▸ **YOUR TASK**: Repeat precisely the span of lines below that opens with the line containing "(State.rxDlp s x1 x2 x3 x4).2.tbu" and closes with the line containing "(State.rxDlp s x1 x2 x3 x4).2.boot", both included.

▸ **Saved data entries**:
Content starts
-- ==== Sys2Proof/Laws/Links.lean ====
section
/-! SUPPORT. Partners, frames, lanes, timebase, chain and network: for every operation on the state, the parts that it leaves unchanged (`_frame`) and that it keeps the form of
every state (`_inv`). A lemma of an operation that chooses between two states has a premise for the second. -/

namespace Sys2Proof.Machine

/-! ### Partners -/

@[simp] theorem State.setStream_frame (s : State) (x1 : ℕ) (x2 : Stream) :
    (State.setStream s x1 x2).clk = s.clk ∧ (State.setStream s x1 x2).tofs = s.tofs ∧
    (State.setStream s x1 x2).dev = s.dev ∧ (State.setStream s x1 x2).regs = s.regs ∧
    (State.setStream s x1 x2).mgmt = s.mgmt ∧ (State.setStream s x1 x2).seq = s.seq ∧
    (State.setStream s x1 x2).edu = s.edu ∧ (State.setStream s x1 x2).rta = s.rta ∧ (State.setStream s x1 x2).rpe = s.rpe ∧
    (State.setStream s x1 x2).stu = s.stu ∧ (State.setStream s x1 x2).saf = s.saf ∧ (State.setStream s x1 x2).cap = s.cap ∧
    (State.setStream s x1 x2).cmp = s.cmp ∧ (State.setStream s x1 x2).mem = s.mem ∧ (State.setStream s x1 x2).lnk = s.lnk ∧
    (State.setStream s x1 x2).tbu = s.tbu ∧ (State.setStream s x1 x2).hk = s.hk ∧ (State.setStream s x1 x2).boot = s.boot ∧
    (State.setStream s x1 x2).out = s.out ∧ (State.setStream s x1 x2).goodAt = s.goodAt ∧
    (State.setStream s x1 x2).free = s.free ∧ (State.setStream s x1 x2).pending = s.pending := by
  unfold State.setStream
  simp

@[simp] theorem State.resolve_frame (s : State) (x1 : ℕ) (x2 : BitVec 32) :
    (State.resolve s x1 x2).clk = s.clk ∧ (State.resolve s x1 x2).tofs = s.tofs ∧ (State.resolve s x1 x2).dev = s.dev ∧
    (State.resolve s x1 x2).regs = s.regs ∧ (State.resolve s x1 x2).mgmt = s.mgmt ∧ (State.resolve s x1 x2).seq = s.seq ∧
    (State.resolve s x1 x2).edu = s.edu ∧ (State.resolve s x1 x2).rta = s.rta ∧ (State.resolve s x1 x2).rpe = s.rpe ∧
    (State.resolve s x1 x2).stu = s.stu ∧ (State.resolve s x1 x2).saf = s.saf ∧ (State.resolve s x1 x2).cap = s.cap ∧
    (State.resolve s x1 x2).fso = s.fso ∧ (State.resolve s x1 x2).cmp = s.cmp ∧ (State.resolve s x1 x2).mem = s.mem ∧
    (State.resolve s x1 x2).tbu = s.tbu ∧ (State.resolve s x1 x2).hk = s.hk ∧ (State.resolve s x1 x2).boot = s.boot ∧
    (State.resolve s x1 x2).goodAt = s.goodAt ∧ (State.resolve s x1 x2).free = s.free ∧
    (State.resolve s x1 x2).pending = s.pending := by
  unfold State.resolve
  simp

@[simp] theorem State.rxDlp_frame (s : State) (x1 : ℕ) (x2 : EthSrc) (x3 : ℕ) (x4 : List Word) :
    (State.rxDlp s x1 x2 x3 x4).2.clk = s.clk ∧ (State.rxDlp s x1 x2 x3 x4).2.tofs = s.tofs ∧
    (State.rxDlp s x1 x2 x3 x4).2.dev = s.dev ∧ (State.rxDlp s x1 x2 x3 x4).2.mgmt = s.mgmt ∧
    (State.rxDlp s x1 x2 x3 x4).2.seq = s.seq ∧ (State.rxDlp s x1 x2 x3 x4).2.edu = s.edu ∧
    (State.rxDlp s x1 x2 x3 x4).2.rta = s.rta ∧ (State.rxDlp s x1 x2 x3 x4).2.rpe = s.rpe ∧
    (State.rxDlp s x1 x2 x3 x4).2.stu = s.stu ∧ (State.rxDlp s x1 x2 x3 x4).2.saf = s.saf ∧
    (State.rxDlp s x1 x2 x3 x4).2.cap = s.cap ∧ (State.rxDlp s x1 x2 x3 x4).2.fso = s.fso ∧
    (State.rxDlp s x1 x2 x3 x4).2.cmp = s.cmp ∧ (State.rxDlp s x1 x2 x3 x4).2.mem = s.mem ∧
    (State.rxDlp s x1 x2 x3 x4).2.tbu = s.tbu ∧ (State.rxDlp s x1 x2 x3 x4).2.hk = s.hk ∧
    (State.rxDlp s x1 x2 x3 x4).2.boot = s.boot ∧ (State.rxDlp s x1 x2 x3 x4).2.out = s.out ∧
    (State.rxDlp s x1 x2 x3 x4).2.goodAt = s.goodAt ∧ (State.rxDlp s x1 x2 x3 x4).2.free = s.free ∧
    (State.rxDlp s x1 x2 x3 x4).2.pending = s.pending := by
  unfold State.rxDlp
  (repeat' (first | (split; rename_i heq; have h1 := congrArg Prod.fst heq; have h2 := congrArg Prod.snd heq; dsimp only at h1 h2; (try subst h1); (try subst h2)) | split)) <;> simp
Content ends
▸ **OUTPUT FOR THIS EXERCISE**:
    (State.rxDlp s x1 x2 x3 x4).2.tbu = s.tbu ∧ (State.rxDlp s x1 x2 x3 x4).2.hk = s.hk ∧
    (State.rxDlp s x1 x2 x3 x4).2.boot = s.boot ∧ (State.rxDlp s x1 x2 x3 x4).2.out = s.out ∧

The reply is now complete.